Cen Yunchi, Zhang Qifan, Liang Xiaohui
School of Computer Science and Engineering, Beihang University, Beijing 100191, China.
Entropy (Basel). 2023 Sep 17;25(9):1348. doi: 10.3390/e25091348.
Realistic fluid models play an important role in computer graphics applications. However, efficiently reconstructing volumetric fluid flows from monocular videos remains challenging. In this work, we present a novel approach for reconstructing 3D flows from monocular inputs through a physics-based differentiable renderer coupled with joint density and velocity estimation. Our primary contributions include the proposed efficient differentiable rendering framework and improved coupled density and velocity estimation strategy. Rather than relying on automatic differentiation, we derive the differential form of the radiance transfer equation under single scattering. This allows the direct computation of the radiance gradient with respect to density, yielding higher efficiency compared to prior works. To improve temporal coherence in the reconstructed flows, subsequent fluid densities are estimated via a coupled strategy that enables smooth and realistic fluid motions suitable for applications that require high efficiency. Experiments on synthetic and real-world data demonstrated our method's capacity to reconstruct plausible volumetric flows with smooth dynamics efficiently. Comparisons to prior work on fluid motion reconstruction from monocular video revealed over 50-170x speedups across multiple resolutions.

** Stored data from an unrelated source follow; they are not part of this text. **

/-- R185: V0..VX loaded from I on; I as LDST_I_MODE says (D11). The fault is the spec's decision D2; its
record (R243) names PC - 2, the a of R88, and the instruction's word, which is the model's inference (assumption 20). -/
def Obligations.LoadRegistersFromIndex : Prop :=
  ∀ (x : Nibble) s, decodeWord (formatI 0xF#4 x 0x65#8) = .ok (.ldVxMem x) ∧
    (dataBase s + x.toNat + 1 ≤ 4096 →
      ∃ t, exec (.ldVxMem x) s = .next t ∧
        (∀ r : Nibble, readV t r = if r.toNat ≤ x.toNat then readByte s (dataBase s + r.toNat) else readV s r) ∧
        t.i.toNat = (match s.cfg.ldstIMode with | .unchanged => s.i.toNat | .advance => s.i.toNat + x.toNat + 1) ∧
        KeepsAllBut [.v, .i] s t) ∧
    (4096 < dataBase s + x.toNat + 1 →
      exec (.ldVxMem x) s = .fault (.memOutOfRange (s.pc - 2) (formatI 0xF#4 x 0x65#8) (max (dataBase s) 4096)))

/-- R51: a completed step changes a byte of memory only by FX33 or FX55, and only a byte it stores to. -/
def Obligations.OnlyStoresWriteMemory : Prop :=
  ∀ s t a, step s = .next t → readByte t a ≠ readByte s a →
    ∃ x, (fetchDecode s = .ok (.ldBVx x) ∧ s.i.toNat ≤ a ∧ a < s.i.toNat + 3) ∨
      (fetchDecode s = .ok (.ldMemVx x) ∧ s.i.toNat ≤ a ∧ a ≤ s.i.toNat + x.toNat)

/-- R65, R286: what FX55 stores is what the next fetch from there reads, high byte first. -/
def Obligations.StoredCodeIsFetched : Prop :=
  ∀ (x : Nibble) s t u, Memory.wf s.cfg.font s.mem = true → 1 ≤ x.toNat → exec (.ldMemVx x) s = .next t →
    u.pc = s.i → u.mem = t.mem → u.cfg = t.cfg → fetch u = .ok (wordOfBytes (readV s 0) (readV s 1))

/-- R60: under FONT_PROTECT = fault, the spec's decision D4, no completed instruction changes a byte of the font. -/
def Obligations.ProtectedFontIsNeverWritten : Prop :=
  ∀ i s t a, s.cfg.fontProtect = .fault → exec i s = .next t → a < 80 → readByte t a = readByte s a

/-! Display -/

/-- R200: CLS clears every pixel. The redraw flag follows REDRAW_MODE, the spec's decision D18;
the field that holds it is the model's own (assumption 10). -/
def Obligations.ClearScreenClearsAll : Prop :=
  decodeWord 0x00E0 = .ok .cls ∧ ∀ s,
    ∃ t, exec .cls s = .next t ∧ (∀ x y, pixel t.disp x y = false) ∧
      (s.cfg.redrawMode = .byOpcode → t.redraw = true) ∧
      (s.cfg.redrawMode = .byChange → (t.redraw = true ↔ ∃ x y, pixel s.disp x y = true)) ∧
      KeepsAllBut [.disp, .redraw] s t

逼真的流体模型在计算机图形学应用中发挥着重要作用。然而,从单目视频中高效地重建体积流体流动仍然具有挑战性。在这项工作中,我们提出了一种新颖的方法,通过基于物理的可微渲染器结合联合密度和速度估计,从单目输入中重建三维流动。我们的主要贡献包括提出的高效可微渲染框架和改进的联合密度和速度估计策略。我们不是依赖自动微分,而是推导了单散射下辐射传输方程的微分形式。这使得能够直接计算相对于密度的辐射梯度,与先前的工作相比效率更高。为了提高重建流动中的时间连贯性,后续的流体密度通过一种耦合策略进行估计,该策略能够实现适合于需要高效率的应用的平滑且逼真的流体运动。在合成数据和真实世界数据上的实验证明了我们的方法能够有效地重建具有平滑动力学的合理体积流动。与先前从单目视频进行流体运动重建的工作相比,在多个分辨率下加速了50 - 170倍以上。